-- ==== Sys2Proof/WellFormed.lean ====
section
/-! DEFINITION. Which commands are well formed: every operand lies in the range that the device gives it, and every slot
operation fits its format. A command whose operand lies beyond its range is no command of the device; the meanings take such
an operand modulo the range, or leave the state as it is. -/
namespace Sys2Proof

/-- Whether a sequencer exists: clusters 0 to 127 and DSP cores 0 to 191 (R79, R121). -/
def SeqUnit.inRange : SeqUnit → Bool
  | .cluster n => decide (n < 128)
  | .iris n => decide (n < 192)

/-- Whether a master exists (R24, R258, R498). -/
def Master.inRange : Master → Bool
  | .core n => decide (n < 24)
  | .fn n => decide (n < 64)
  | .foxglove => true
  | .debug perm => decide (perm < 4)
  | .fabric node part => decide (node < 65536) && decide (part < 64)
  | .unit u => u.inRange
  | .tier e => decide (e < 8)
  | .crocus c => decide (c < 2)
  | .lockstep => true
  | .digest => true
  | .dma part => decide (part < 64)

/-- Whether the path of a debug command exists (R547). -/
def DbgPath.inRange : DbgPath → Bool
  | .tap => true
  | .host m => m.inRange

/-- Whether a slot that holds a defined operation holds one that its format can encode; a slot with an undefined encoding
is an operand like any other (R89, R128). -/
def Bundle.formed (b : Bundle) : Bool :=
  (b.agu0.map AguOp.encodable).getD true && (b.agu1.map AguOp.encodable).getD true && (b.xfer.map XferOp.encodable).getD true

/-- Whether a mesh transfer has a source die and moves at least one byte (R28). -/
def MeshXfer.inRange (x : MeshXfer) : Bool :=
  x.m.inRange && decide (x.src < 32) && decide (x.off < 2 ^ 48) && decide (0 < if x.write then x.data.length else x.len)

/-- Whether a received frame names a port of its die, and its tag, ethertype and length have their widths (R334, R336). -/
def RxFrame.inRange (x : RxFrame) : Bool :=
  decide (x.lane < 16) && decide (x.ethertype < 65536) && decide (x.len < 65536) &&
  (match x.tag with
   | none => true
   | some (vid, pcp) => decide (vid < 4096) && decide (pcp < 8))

--

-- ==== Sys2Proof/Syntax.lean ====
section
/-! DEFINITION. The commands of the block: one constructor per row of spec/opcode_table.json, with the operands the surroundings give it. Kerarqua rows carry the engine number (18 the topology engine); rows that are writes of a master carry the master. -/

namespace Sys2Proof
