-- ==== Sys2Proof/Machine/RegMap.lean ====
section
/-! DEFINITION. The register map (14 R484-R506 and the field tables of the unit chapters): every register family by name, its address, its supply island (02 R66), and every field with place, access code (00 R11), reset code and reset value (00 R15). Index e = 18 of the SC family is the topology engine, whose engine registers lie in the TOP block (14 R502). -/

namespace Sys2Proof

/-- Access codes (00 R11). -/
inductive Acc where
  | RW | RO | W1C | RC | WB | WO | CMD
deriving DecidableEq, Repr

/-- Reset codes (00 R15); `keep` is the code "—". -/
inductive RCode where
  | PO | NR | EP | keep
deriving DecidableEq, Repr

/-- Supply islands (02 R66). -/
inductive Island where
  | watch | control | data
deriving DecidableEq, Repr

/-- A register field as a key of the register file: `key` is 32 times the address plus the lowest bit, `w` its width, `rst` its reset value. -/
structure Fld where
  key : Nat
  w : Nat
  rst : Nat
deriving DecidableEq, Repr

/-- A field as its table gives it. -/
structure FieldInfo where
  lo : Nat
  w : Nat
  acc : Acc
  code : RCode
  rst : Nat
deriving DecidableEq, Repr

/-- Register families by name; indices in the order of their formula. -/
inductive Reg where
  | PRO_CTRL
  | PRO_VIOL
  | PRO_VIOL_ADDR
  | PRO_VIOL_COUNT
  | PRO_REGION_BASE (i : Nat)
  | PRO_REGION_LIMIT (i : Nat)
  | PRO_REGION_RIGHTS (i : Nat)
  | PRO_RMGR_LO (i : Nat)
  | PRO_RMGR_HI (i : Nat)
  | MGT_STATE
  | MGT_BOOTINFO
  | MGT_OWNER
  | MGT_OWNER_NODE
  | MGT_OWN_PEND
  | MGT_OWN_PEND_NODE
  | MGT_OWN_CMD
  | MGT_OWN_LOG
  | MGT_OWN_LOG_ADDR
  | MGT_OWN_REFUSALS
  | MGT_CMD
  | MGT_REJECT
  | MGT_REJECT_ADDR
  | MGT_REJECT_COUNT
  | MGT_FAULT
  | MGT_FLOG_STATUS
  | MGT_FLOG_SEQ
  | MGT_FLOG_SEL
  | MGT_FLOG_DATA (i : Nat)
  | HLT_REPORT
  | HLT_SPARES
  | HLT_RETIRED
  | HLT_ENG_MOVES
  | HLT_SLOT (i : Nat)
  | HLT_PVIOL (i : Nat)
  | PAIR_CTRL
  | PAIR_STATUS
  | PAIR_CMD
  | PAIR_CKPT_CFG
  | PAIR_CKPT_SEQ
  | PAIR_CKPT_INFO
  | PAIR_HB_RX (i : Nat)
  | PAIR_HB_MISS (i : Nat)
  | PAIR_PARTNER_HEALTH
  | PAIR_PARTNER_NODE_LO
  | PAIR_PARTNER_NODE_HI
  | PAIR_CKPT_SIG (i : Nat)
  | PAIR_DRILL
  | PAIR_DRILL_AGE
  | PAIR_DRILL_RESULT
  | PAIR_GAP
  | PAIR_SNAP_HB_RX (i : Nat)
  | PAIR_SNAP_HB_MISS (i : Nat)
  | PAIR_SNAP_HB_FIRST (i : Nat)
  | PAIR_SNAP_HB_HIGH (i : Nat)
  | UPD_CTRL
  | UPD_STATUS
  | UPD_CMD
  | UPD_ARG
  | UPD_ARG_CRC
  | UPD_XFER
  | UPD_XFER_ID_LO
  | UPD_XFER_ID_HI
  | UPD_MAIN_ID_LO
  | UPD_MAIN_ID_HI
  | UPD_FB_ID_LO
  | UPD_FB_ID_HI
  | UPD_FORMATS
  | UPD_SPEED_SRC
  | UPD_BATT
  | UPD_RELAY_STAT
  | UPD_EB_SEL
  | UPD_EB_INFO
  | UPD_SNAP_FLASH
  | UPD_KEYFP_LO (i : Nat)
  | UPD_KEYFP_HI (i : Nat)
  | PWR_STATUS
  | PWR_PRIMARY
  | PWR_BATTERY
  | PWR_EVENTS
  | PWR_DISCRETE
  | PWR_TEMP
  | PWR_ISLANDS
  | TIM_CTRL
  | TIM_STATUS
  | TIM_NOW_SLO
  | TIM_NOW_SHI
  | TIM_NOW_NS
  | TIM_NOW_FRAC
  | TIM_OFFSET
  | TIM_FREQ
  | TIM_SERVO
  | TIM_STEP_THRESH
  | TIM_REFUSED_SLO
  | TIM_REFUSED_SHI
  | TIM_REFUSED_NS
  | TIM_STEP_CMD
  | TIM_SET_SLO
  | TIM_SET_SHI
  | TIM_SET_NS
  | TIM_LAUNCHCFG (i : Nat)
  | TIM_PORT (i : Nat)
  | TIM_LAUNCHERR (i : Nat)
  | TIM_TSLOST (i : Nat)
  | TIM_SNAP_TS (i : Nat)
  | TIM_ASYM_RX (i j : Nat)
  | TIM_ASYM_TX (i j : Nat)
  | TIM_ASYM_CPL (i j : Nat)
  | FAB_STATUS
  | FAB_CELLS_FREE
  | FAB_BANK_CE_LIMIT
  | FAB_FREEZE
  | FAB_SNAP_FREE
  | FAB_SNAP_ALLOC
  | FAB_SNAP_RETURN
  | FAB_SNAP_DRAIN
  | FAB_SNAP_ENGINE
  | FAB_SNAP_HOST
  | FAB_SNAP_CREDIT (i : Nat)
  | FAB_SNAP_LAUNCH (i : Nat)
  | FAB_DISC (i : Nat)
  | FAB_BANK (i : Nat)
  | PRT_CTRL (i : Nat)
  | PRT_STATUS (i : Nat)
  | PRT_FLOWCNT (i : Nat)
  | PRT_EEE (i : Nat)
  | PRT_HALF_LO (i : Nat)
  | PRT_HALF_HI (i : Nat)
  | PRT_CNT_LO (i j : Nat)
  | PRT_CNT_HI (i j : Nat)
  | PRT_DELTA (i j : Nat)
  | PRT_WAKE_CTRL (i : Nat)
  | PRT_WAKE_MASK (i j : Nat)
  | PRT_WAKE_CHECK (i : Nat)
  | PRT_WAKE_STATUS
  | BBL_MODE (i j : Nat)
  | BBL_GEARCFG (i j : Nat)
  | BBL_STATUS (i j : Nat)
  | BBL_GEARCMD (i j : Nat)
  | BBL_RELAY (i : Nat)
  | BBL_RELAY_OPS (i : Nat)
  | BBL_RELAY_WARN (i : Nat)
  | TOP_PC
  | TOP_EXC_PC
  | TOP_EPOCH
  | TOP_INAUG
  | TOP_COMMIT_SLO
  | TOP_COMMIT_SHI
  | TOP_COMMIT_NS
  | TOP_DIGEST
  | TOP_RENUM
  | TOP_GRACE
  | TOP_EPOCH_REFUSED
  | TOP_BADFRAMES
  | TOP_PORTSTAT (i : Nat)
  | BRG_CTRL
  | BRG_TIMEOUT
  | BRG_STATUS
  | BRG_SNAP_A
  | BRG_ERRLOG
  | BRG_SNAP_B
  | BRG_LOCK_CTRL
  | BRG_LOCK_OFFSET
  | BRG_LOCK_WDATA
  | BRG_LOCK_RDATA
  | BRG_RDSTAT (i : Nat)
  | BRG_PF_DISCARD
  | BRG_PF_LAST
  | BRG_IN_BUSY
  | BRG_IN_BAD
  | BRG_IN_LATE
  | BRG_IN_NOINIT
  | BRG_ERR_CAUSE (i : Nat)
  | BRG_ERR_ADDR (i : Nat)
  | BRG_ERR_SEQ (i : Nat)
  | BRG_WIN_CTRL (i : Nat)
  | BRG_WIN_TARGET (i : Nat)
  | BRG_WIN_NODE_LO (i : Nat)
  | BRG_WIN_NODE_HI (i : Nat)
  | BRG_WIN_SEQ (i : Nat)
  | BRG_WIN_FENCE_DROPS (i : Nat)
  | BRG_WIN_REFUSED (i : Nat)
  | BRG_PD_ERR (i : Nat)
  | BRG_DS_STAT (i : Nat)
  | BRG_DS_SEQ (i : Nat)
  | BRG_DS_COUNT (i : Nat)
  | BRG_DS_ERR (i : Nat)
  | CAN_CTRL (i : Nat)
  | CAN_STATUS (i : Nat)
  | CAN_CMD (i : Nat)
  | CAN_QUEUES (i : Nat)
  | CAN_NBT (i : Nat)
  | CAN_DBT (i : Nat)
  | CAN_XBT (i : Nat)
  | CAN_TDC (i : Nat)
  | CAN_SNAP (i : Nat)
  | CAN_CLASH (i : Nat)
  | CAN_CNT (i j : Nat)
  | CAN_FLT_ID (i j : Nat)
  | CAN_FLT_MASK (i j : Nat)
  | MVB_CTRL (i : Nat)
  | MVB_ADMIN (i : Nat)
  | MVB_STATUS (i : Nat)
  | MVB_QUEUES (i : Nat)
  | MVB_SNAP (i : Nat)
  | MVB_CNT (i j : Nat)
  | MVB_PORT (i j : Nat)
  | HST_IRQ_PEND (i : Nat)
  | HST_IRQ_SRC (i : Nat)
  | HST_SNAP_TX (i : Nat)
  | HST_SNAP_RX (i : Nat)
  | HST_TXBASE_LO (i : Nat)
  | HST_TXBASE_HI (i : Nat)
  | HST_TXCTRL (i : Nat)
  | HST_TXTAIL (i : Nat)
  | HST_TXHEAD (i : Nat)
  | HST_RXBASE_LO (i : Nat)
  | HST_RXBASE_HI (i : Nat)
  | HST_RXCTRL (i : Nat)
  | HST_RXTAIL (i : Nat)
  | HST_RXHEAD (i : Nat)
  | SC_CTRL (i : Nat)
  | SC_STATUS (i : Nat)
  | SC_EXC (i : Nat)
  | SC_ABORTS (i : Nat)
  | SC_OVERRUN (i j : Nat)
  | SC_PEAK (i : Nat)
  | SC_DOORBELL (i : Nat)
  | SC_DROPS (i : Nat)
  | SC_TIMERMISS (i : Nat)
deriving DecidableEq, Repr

- YOUR TASK: Whenever a line in the records above contains the string "operation", copy that line.

- RESULT OF THE EXERCISE:
operation fits its format. A command whose operand lies beyond its range is no command of the device; the meanings take such
/-- Whether a slot that holds a defined operation holds one that its format can encode; a slot with an undefined encoding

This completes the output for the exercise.